*Work request:* Only one stretch of the data below is needed. Output the lines from the one with "abbrev OperandRegs.EmitterInv (g" up to and including the one with "cursor.toNat ≤ limit.toNat)", exactly as they stand.
━━━ Recorded data ━━━
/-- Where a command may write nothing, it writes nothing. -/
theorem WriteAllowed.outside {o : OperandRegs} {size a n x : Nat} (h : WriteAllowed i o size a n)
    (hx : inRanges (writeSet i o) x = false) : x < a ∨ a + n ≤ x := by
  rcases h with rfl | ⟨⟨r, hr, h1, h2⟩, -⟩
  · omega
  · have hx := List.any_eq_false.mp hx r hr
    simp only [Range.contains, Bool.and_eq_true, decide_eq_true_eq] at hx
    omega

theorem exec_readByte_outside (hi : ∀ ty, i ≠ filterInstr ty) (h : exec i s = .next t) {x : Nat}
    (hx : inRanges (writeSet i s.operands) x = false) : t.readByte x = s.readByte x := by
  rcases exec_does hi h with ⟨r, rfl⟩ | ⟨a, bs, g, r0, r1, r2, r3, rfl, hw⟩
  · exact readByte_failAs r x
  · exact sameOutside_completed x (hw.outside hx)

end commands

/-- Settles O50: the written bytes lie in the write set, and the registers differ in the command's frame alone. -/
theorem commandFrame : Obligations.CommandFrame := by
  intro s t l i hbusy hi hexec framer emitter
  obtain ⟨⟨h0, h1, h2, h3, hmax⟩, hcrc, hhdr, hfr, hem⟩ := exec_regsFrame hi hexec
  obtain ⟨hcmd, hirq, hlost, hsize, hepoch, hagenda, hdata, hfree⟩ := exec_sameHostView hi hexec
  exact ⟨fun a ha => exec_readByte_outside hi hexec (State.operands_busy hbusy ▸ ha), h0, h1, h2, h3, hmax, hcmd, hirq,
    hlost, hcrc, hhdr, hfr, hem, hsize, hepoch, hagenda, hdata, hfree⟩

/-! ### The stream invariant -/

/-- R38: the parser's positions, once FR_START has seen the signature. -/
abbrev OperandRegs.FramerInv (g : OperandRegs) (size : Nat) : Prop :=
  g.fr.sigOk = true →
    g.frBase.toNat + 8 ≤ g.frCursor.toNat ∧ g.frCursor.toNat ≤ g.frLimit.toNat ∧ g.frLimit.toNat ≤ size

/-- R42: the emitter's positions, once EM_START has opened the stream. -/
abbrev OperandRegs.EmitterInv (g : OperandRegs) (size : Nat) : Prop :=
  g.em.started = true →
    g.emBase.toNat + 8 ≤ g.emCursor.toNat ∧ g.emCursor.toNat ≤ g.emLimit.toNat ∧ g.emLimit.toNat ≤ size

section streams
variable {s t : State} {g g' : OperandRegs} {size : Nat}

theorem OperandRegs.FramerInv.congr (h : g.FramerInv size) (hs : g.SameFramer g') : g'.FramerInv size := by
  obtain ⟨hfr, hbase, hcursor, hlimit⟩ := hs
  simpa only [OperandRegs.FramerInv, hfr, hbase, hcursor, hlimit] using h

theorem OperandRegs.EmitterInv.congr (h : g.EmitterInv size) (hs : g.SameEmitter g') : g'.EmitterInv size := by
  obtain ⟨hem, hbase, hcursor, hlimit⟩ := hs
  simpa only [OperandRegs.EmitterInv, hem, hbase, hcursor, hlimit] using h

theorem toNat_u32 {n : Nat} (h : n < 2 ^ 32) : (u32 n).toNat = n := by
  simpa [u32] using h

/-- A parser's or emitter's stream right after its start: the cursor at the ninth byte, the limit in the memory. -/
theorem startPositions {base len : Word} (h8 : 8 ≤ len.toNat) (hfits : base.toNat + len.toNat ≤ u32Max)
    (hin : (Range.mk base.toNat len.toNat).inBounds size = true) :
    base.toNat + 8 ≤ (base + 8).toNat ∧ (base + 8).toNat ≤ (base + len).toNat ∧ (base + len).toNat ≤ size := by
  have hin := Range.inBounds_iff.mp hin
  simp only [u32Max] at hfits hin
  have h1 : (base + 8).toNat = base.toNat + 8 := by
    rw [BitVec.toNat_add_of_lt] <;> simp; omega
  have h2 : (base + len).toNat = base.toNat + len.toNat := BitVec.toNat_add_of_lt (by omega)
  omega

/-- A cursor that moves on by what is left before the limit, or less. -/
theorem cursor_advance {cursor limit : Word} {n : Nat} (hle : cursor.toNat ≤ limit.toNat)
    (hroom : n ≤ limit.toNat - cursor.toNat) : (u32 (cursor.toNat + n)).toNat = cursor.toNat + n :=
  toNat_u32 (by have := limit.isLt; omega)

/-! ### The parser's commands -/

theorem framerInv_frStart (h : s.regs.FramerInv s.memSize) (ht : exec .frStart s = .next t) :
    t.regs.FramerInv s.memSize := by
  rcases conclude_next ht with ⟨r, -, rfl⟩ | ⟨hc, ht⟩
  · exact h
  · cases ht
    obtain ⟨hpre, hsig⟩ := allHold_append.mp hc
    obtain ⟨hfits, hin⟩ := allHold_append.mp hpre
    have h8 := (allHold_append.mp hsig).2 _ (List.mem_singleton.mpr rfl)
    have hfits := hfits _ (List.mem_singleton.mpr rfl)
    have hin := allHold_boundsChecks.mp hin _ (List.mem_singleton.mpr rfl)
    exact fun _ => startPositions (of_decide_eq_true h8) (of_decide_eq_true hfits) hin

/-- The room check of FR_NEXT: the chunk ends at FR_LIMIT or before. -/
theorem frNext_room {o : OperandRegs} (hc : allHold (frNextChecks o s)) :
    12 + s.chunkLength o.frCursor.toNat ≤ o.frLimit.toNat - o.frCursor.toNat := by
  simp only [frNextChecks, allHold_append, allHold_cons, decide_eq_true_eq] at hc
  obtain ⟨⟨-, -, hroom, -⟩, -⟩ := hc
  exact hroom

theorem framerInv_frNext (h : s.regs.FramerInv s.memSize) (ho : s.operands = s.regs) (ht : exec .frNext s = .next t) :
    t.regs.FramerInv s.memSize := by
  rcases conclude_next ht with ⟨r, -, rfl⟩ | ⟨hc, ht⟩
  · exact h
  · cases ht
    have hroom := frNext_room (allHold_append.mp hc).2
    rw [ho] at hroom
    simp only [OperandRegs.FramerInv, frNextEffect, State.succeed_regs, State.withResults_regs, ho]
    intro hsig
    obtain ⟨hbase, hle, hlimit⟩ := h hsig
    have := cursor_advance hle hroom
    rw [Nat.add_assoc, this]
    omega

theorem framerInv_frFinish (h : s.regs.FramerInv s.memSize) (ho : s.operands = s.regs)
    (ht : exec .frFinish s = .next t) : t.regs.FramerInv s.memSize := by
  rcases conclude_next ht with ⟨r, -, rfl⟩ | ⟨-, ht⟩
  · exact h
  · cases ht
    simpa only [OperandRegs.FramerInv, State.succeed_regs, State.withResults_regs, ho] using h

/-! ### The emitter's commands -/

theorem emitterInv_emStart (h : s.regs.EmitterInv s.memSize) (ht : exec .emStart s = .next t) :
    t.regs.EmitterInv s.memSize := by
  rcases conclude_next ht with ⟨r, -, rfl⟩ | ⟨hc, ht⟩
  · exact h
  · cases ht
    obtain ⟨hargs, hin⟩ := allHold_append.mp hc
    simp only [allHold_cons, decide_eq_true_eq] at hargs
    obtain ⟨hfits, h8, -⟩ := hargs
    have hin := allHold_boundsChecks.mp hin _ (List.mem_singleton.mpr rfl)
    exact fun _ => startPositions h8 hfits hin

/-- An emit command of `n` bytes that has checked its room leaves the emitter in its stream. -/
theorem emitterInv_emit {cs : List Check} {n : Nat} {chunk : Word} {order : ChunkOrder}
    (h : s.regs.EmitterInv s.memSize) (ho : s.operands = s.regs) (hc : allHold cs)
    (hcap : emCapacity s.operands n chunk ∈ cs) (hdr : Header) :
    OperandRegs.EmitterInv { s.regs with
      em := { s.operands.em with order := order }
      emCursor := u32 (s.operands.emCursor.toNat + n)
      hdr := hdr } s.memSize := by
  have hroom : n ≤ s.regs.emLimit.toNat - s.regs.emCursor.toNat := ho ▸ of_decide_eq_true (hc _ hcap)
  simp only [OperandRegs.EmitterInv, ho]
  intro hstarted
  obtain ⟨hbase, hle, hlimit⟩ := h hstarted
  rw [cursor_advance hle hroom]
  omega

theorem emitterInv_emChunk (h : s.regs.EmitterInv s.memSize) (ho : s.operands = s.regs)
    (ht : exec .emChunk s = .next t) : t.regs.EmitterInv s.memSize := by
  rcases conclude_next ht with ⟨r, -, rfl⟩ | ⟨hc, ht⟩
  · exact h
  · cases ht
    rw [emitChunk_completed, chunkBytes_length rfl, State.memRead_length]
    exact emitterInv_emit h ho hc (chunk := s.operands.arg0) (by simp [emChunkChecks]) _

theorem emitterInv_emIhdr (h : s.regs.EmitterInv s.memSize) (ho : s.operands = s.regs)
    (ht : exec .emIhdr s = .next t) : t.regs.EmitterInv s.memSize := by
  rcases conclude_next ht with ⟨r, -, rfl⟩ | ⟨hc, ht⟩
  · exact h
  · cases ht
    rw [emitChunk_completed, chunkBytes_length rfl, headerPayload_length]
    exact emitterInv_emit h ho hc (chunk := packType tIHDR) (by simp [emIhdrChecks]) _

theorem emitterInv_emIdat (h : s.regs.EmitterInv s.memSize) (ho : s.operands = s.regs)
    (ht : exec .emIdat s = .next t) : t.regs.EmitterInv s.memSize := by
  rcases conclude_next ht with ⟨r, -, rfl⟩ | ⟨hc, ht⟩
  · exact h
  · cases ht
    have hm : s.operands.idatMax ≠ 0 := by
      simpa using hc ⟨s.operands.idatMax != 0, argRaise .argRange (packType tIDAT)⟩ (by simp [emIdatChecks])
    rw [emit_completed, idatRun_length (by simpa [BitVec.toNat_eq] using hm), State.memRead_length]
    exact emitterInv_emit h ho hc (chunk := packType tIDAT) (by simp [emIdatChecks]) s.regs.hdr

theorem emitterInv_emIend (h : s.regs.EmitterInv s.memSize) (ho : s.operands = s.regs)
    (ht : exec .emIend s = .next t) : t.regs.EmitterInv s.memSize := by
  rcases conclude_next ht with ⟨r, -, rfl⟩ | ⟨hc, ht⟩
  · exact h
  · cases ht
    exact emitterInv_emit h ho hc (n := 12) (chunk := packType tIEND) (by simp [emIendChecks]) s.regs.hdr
━━━
*Exercise response:*
abbrev OperandRegs.EmitterInv (g : OperandRegs) (size : Nat) : Prop :=
  g.em.started = true →
    g.emBase.toNat + 8 ≤ g.emCursor.toNat ∧ g.emCursor.toNat ≤ g.emLimit.toNat ∧ g.emLimit.toNat ≤ size

section streams
variable {s t : State} {g g' : OperandRegs} {size : Nat}

theorem OperandRegs.FramerInv.congr (h : g.FramerInv size) (hs : g.SameFramer g') : g'.FramerInv size := by
  obtain ⟨hfr, hbase, hcursor, hlimit⟩ := hs
  simpa only [OperandRegs.FramerInv, hfr, hbase, hcursor, hlimit] using h

theorem OperandRegs.EmitterInv.congr (h : g.EmitterInv size) (hs : g.SameEmitter g') : g'.EmitterInv size := by
  obtain ⟨hem, hbase, hcursor, hlimit⟩ := hs
  simpa only [OperandRegs.EmitterInv, hem, hbase, hcursor, hlimit] using h

theorem toNat_u32 {n : Nat} (h : n < 2 ^ 32) : (u32 n).toNat = n := by
  simpa [u32] using h

/-- A parser's or emitter's stream right after its start: the cursor at the ninth byte, the limit in the memory. -/
theorem startPositions {base len : Word} (h8 : 8 ≤ len.toNat) (hfits : base.toNat + len.toNat ≤ u32Max)
    (hin : (Range.mk base.toNat len.toNat).inBounds size = true) :
    base.toNat + 8 ≤ (base + 8).toNat ∧ (base + 8).toNat ≤ (base + len).toNat ∧ (base + len).toNat ≤ size := by
  have hin := Range.inBounds_iff.mp hin
  simp only [u32Max] at hfits hin
  have h1 : (base + 8).toNat = base.toNat + 8 := by
    rw [BitVec.toNat_add_of_lt] <;> simp; omega
  have h2 : (base + len).toNat = base.toNat + len.toNat := BitVec.toNat_add_of_lt (by omega)
  omega

/-- A cursor that moves on by what is left before the limit, or less. -/
theorem cursor_advance {cursor limit : Word} {n : Nat} (hle : cursor.toNat ≤ limit.toNat)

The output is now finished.